Saved data entries:

------------------------------------------------------------------------

-- ==== Sys2Proof/Laws/Edge.lean ====
section
/-! SUPPORT. Everything an edge can do, said once, and what every command and every edge does to the buffer. -/

namespace Sys2Proof.Machine

/-- The state a command leaves. -/
def execResult : Instr → State → State
  | .setType t, s => (s.setByte 0 (typeFirst t)).setByte 1 (typeSecond t)
  | .setChannel c, s => s.setByte 2 c
  | .setId i, s => s.setByte 3 i
  | .setBattery l, s => s.setByte 4 (batteryCode l)
  | .setTemp x, s => ((s.setByte 6 (signCode x)).setByte 5 (tempDigitsByte x)).orByte 4 (digitHigh (tempTenths x))
  | .setHumidity h, s => (s.setByte 7 (u8 (humTens h))).orByte 6 (digitHigh (humUnits h))
  | .checksum, s => s.storeChecksum
  | .send, s => s.storeChecksum.startFrame .frame1

theorem exec_eq_execResult (i : Instr) (s : State) : exec i s = .next (execResult i s) := by
  cases i <;> rfl

theorem execResult_of_exec {i : Instr} {s t : State} (h : exec i s = .next t) : t = execResult i s := by
  rw [exec_eq_execResult] at h
  exact (Host.Outcome.next.inj h).symm

/-- A command keeps the buffer's canonical form. -/
theorem execResult_wf (i : Instr) (s : State) (h : s.buf.wf = true) : (execResult i s).buf.wf = true := by
  have hw : ∀ (m : Memory) (a : Addr) (v : Byte), m.wf = true → (m.write a v).wf = true := Memory.write_wf
  cases i <;> simp [execResult, hw _ _ _ (hw _ _ _ (hw _ _ _ h)), hw _ _ _ (hw _ _ _ h), hw _ _ _ h]

/-- What an edge can do: reset, rest, run the presented command, move within the frame, or move in the gap. -/
theorem edge_cases {P : Config.Params} {p : Pins} {s t : State} (h : edge P p s = .next t) :
    (p.rst = true ∧ t = s.resetEdge P) ∨
    (p.rst = false ∧ s.phase = .idle ∧ p.cmdValid = false ∧ t = s) ∨
    (p.rst = false ∧ s.phase = .idle ∧ p.cmdValid = true ∧ t = execResult p.command s) ∨
    (p.rst = false ∧ (s.phase = .frame1 ∨ s.phase = .frame2) ∧ t = s.frameEdge P) ∨
    (p.rst = false ∧ s.phase = .gap ∧ t = s.gapEdge P) := by
  cases hr : p.rst with
  | true =>
    rw [edge_of_rst P p s hr] at h
    exact .inl ⟨rfl, (Host.Outcome.next.inj h).symm⟩
  | false =>
    cases hp : s.phase with
    | idle =>
      rw [edge_of_idle P p s hr hp] at h
      cases hv : p.cmdValid with
      | true =>
        rw [hv, if_pos rfl] at h
        exact .inr (.inr (.inl ⟨rfl, rfl, rfl, execResult_of_exec h⟩))
      | false =>
        rw [hv, if_neg (by decide)] at h
        exact .inr (.inl ⟨rfl, rfl, rfl, (Host.Outcome.next.inj h).symm⟩)
    | frame1 =>
      rw [edge_of_frame P p s hr (.inl hp)] at h
      exact .inr (.inr (.inr (.inl ⟨rfl, .inl rfl, (Host.Outcome.next.inj h).symm⟩)))
    | frame2 =>
      rw [edge_of_frame P p s hr (.inr hp)] at h
      exact .inr (.inr (.inr (.inl ⟨rfl, .inr rfl, (Host.Outcome.next.inj h).symm⟩)))
    | gap =>
      rw [edge_of_gap P p s hr hp] at h
      exact .inr (.inr (.inr (.inr ⟨rfl, rfl, (Host.Outcome.next.inj h).symm⟩)))

theorem step_of_rst (s : State) (h : s.nextPins.rst = true) : step s = .next (s.dropPins.resetEdge Config.params) :=
  edge_of_rst _ _ s.dropPins h

theorem step_of_idle (s : State) (h : s.nextPins.rst = false) (hs : s.phase = .idle) :
    step s = if s.nextPins.cmdValid then exec s.nextPins.command s.dropPins else .next s.dropPins :=
  edge_of_idle _ _ s.dropPins h hs

theorem step_of_frame (s : State) (h : s.nextPins.rst = false) (hs : s.phase = .frame1 ∨ s.phase = .frame2) :
    step s = .next (s.dropPins.frameEdge Config.params) :=
  edge_of_frame _ _ s.dropPins h hs

theorem step_of_gap (s : State) (h : s.nextPins.rst = false) (hs : s.phase = .gap) :
    step s = .next (s.dropPins.gapEdge Config.params) :=
  edge_of_gap _ _ s.dropPins h hs

/-- What an edge in a frame can do (R105 to R107). -/
theorem frameEdge_cases (P : Config.Params) (s : State) :
    (s.tick + 1 < segCycles P s.seg ∧ s.frameEdge P = s.tickOn) ∨
    (segCycles P s.seg ≤ s.tick + 1 ∧ s.sym = lastSym ∧ s.seg = lastSeg ∧ s.frameEdge P = s.endFrame) ∨
    (segCycles P s.seg ≤ s.tick + 1 ∧ ¬(s.sym = lastSym ∧ s.seg = lastSeg) ∧ s.frameEdge P = s.nextSegment) := by
  unfold State.frameEdge
  by_cases ht : s.tick + 1 < segCycles P s.seg
  · simp [ht]
  · by_cases hl : s.sym = lastSym ∧ s.seg = lastSeg
    · exact .inr (.inl ⟨Nat.le_of_not_lt ht, hl.1, hl.2, by rw [if_neg ht, if_pos hl]⟩)
    · simp [ht, hl, Nat.le_of_not_lt ht]

/-- What an edge in the gap can do (R108). -/
theorem gapEdge_cases (P : Config.Params) (s : State) :
    (s.tick + 1 < gapCycles P ∧ s.gapEdge P = s.tickOn) ∨
    (gapCycles P ≤ s.tick + 1 ∧ s.gapEdge P = s.startFrame .frame2) := by
  unfold State.gapEdge
  by_cases ht : s.tick + 1 < gapCycles P
  · simp [ht]
  · simp [ht, Nat.le_of_not_lt ht]

@[simp] theorem State.frameEdge_buf (P : Config.Params) (s : State) : (s.frameEdge P).buf = s.buf := by
  rcases frameEdge_cases P s with ⟨-, h⟩ | ⟨-, -, -, h⟩ | ⟨-, -, h⟩ <;> rw [h] <;> rfl

@[simp] theorem State.gapEdge_buf (P : Config.Params) (s : State) : (s.gapEdge P).buf = s.buf := by
  rcases gapEdge_cases P s with ⟨-, h⟩ | ⟨-, h⟩ <;> rw [h] <;> rfl

@[simp] theorem State.frameEdge_pins (P : Config.Params) (s : State) : (s.frameEdge P).pins = s.pins := by
  rcases frameEdge_cases P s with ⟨-, h⟩ | ⟨-, -, -, h⟩ | ⟨-, -, h⟩ <;> rw [h] <;> rfl

@[simp] theorem State.gapEdge_pins (P : Config.Params) (s : State) : (s.gapEdge P).pins = s.pins := by
  rcases gapEdge_cases P s with ⟨-, h⟩ | ⟨-, h⟩ <;> rw [h] <;> rfl

@[simp] theorem execResult_pins (i : Instr) (s : State) : (execResult i s).pins = s.pins := by
  cases i <;> rfl

end Sys2Proof.Machine
end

------------------------------------------------------------------------

Above are the records; from them, give again exactly the lines from the one containing "the gap. -/" through the one containing "rw [edge_of_rst P p s hr] at h", both included.

/-- What an edge can do: reset, rest, run the presented command, move within the frame, or move in the gap. -/
theorem edge_cases {P : Config.Params} {p : Pins} {s t : State} (h : edge P p s = .next t) :
    (p.rst = true ∧ t = s.resetEdge P) ∨
    (p.rst = false ∧ s.phase = .idle ∧ p.cmdValid = false ∧ t = s) ∨
    (p.rst = false ∧ s.phase = .idle ∧ p.cmdValid = true ∧ t = execResult p.command s) ∨
    (p.rst = false ∧ (s.phase = .frame1 ∨ s.phase = .frame2) ∧ t = s.frameEdge P) ∨
    (p.rst = false ∧ s.phase = .gap ∧ t = s.gapEdge P) := by
  cases hr : p.rst with
  | true =>
    rw [edge_of_rst P p s hr] at h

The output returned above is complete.